* **DATA RECORDS**:
-- ==== Sys2Proof/Machine/Fabric.lean ====
section
/-! DEFINITION. Barvar links, routing, and redundant pairs (R434-R457). -/

namespace Sys2Proof.Machine

/-! ## Sites and routes (R443-R447) -/

/-- A device code of the link header. -/
def devCode (x y z m : Nat) : BitVec 16 := BitVec.ofNat 16 (x * 4096 + y * 256 + z * 16 + m)
/-- Coordinate k of a device code: 0 x, 1 y, 2 z. -/
def coord (d : BitVec 16) (k : Nat) : Nat := if k = 0 then bits d 15 12 else if k = 1 then bits d 11 8 else bits d 7 4
/-- Size of dimension k (R442). -/
def dimSize (s : State) (k : Nat) : Nat :=
  (if k = 0 then bits (fabCfg s) 47 44 else if k = 1 then bits (fabCfg s) 43 40 else bits (fabCfg s) 38 36) + 1
/-- NXM, NYM and NZM as LINK_INIT and PAIR carry them. -/
def fabSize (s : State) : BitVec 12 := BitVec.ofNat 12 ((dimSize s 0 - 1) * 256 + (dimSize s 1 - 1) * 16 + (dimSize s 2 - 1))
/-- Two device codes name one site. -/
def sameSite (a b : BitVec 16) : Bool := a.toNat / 16 == b.toNat / 16
/-- DIR of a torus port. -/
def portDir (s : State) (p : Port) : Nat := bits (phyCfg s p) 57 55

/-- The neighbour through DIR (R443); `none` where the dimension has no links. -/
def neighbour (s : State) (dir : Nat) : Option (BitVec 16) :=
  let k := dir / 2
  let n := dimSize s k
  let d := ownSite s
  let c := if dir % 2 = 0 then (coord d k + 1) % n else (coord d k + n - 1) % n
  if n = 1 ∨ dir > 5 then none
  else some (devCode (if k = 0 then c else coord d 0) (if k = 1 then c else coord d 1) (if k = 2 then c else coord d 2) (bits d 3 0))

/-- The port's link carries packets. -/
def linkOn (s : State) (p : Port) : Bool := linkUp s p && decide (portUse s p ≥ 2)
/-- A usable Mirror link. -/
def mirrorOn (s : State) : Bool := linkOn s 7 && portUse s 7 == 3
/-- Some torus link is UP or DEGRADED (`DEV_PAIR_STAT.NBR`). -/
def anyTorus (s : State) : Bool := (List.finRange 12).any (fun p => linkOn s p && portUse s p == 2)

/-- 64-byte units of receive buffer a packet takes (R438). -/
def pktUnits (p : LinkPkt) : Nat := (16 + p.body.length + 4 + 63) / 64
/-- Credit of a link for a virtual channel. -/
def creditOf (s : State) (port : Port) (vc : BitVec 4) : Nat := (getPhy s port).credit.toList.getD vc.toNat 0

/-- Productive DIRs of a dimension (R445), the + direction first. -/
def productive (s : State) (here dst : BitVec 16) (k : Nat) : List Nat :=
  let n := dimSize s k
  let a := coord here k
  let b := coord dst k
  if a = b then []
  else
    let up := (b + n - a) % n
    let down := (a + n - b) % n
    (if up ≤ down then [2 * k] else []) ++ (if down ≤ up then [2 * k + 1] else [])

/-- Torus ports of the DIRs that carry packets. -/
def torusPorts (s : State) (dirs : List Nat) : List Port :=
  (List.finRange 12).filter (fun p => linkOn s p && portUse s p == 2 && dirs.contains (portDir s p))

/-- The port with the most credit for a channel, the lowest-numbered of equals. -/
def mostCredit (s : State) (vc : BitVec 4) : List Port → Option Port
  | [] => none
  | p :: r => match mostCredit s vc r with
    | none => some p
    | some q => if creditOf s q vc > creditOf s p vc then some q else some p

/-- What becomes of a packet at a device. -/
inductive Route where
  | here
  | via (port : Port) (p : LinkPkt)
  | drop
  deriving DecidableEq, Repr

/-- First channel of the dimension-order pair of a channel's class (R444). -/
def orderVc (vc : BitVec 4) : BitVec 4 := if vc ≤ 2 then 1 else if vc ≤ 5 then 4 else 6
/-- The channel is adaptive. -/
def adaptiveVc (vc : BitVec 4) : Bool := vc == 0 || vc == 3

/-- The packet crosses the Mirror link (R446, R447). -/
def crossMirror (s : State) (p : LinkPkt) : Route := if mirrorOn s then .via 7 p else .drop

/-- Dimension of the torus link the packet arrived through; the Mirror link keeps the packet's dimension-order state, and a packet of the
device's own has none. -/
def arrivedDim (s : State) (inp : Option Port) : Option Nat :=
  match inp with
  | some p => if portUse s p = 2 then some (portDir s p / 2) else none
  | none => none

/-- The packet in dimension order leaving by a DIR, with its dateline state `dl` before the hop (R446 step 5). -/
def inOrder (s : State) (dir : Nat) (dl : Bool) (p : LinkPkt) : LinkPkt :=
  let at0 := coord (ownSite s) (dir / 2)
  let wraps := if dir % 2 = 0 then decide (at0 = dimSize s (dir / 2) - 1) else decide (at0 = 0)
  { p with dord := true, dl := dl || wraps, vc := orderVc p.vc + (if dl || wraps then 1 else 0) }

/-- The dimension-order hop of a packet (R446 step 5, R447). -/
def orderHop (s : State) (inp : Option Port) (p : LinkPkt) : Route :=
  let me := ownSite s
  match (List.range 3).find? (fun k => coord me k != coord p.dst k) with
  | none => .drop
  | some k =>
    let dir := (productive s me p.dst k).headD (2 * k)
    let dl := p.dl && (match arrivedDim s inp with | some j => j == k | none => true)
    let q := inOrder s dir dl p
    match mostCredit s q.vc (torusPorts s [dir]) with
    | some port => .via port q
    | none =>
      if p.detour then .drop
      else crossMirror s { q with dl := dl, vc := orderVc p.vc + (if dl then 1 else 0), detour := true }

/-- A packet for the partner while the Mirror link is not usable: by the + neighbour in the first dimension of size above 1 (R446 step 1). -/
def roundPartner (s : State) (p : LinkPkt) : Route :=
  match (List.range 3).find? (fun k => decide (dimSize s k > 1)) with
  | none => .drop
  | some k =>
    let q := inOrder s (2 * k) false p
    match mostCredit s q.vc (torusPorts s [2 * k]) with
    | some port => .via port q
    | none => .drop

/-- The adaptive hop (R446 step 4): the productive link with the most credit, a DEGRADED one only where no 8-lane link is UP. -/
def adaptiveHop (s : State) (inp : Option Port) (p : LinkPkt) : Route :=
  let me := ownSite s
  let ports := torusPorts s ((List.range 3).flatMap (productive s me p.dst))
  let full := ports.filter (fun q => (getPhy s q).st == 2 && (getPhy s q).lanes == 8)
  let cand := (if full.isEmpty then ports else full).filter (fun q => decide (creditOf s q p.vc ≥ pktUnits p))
  match mostCredit s p.vc cand with
  | some port => .via port p
  | none => orderHop s inp { p with dl := false }

/-- The route of a packet that stands at this device, having come through `inp`, or the device's own (R446, R447). -/
def route (s : State) (inp : Option Port) (p : LinkPkt) : Route :=
  let me := ownSite s
  let plane := bits me 3 0
  let want := bits p.dst 3 0
  if p.dst = me then .here
  else if !inFabric s p.dst then .drop
  else if sameSite p.dst me then
    (if s.pair.st = 3 ∨ s.pair.st = 4 then .drop else if mirrorOn s || inp.isSome then crossMirror s p else roundPartner s p)
  else if plane ≠ want ∧ sameSite p.src p.dst ∧ !p.detour then crossMirror s p
  else if plane ≠ want ∧ inp.isNone ∧ mirrorOn s then .via 7 p
  else if adaptiveVc p.vc ∧ !p.dord then adaptiveHop s inp p
  else orderHop s inp p

/-! ## Link protocol (R436-R438) -/

/-- A counter of `PHY_CNT` counts one. -/
def phyCount (s : State) (port : Port) (k : Nat) : State :=
  setPhy s port { getPhy s port with cnt := bumpCnt (getPhy s port).cnt k 1 }

/-- The unacknowledged packets of a link leave room for one more (R437). -/
def retryRoom (h : Phy) (p : LinkPkt) : Bool :=
  decide (h.retry.length < 2047) && decide (h.retry.foldl (fun a x => a + 20 + x.body.length) 0 + 20 + p.body.length ≤ 1048576)

/-- A packet takes its place at the link it leaves by, or is dropped as UNREACHABLE: one of the device's own counts at port 7 (R447; DESIGN
CHOICE, Assumption 32). -/
def forward (s : State) (inp : Option Port) (vi : Option Vi) (p : LinkPkt) : State :=
  match route s inp p with
  | .here => s
  | .drop => phyCount s (inp.getD 7) 5
  | .via port q =>
    let h := getPhy s port
    setPhy s port { h with queue := h.queue ++ [{ inp := inp, vi := vi, was := p, pkt := { q with hops := q.hops + 1 } }] }

/-- TYPEs of R436 that a link in use carries with an LSEQ. -/
def knownType (t : BitVec 8) : Bool := t == 1 || t == 2 || t == 3 || t == 4 || t == 5 || t == 0x0E

/-- The receiver took a packet in sequence; it acknowledges after 64 packets (R437). -/
def tookPacket (s : State) (port : Port) : State :=
  let h := getPhy s port
  let due := h.ackDue + 1
  setPhy s port { h with rxSeq := h.rxSeq + 1, ackDue := if due ≥ 64 then 0 else due, ackAt := if due ≥ 64 then s.devTime else h.ackAt }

* **PROBLEM DESCRIPTION**:
Only lines holding the string "wraps" are wanted; gather each one from the entries above.

* **ANSWER FOR THIS EXERCISE**:
  let wraps := if dir % 2 = 0 then decide (at0 = dimSize s (dir / 2) - 1) else decide (at0 = 0)
  { p with dord := true, dl := dl || wraps, vc := orderVc p.vc + (if dl || wraps then 1 else 0) }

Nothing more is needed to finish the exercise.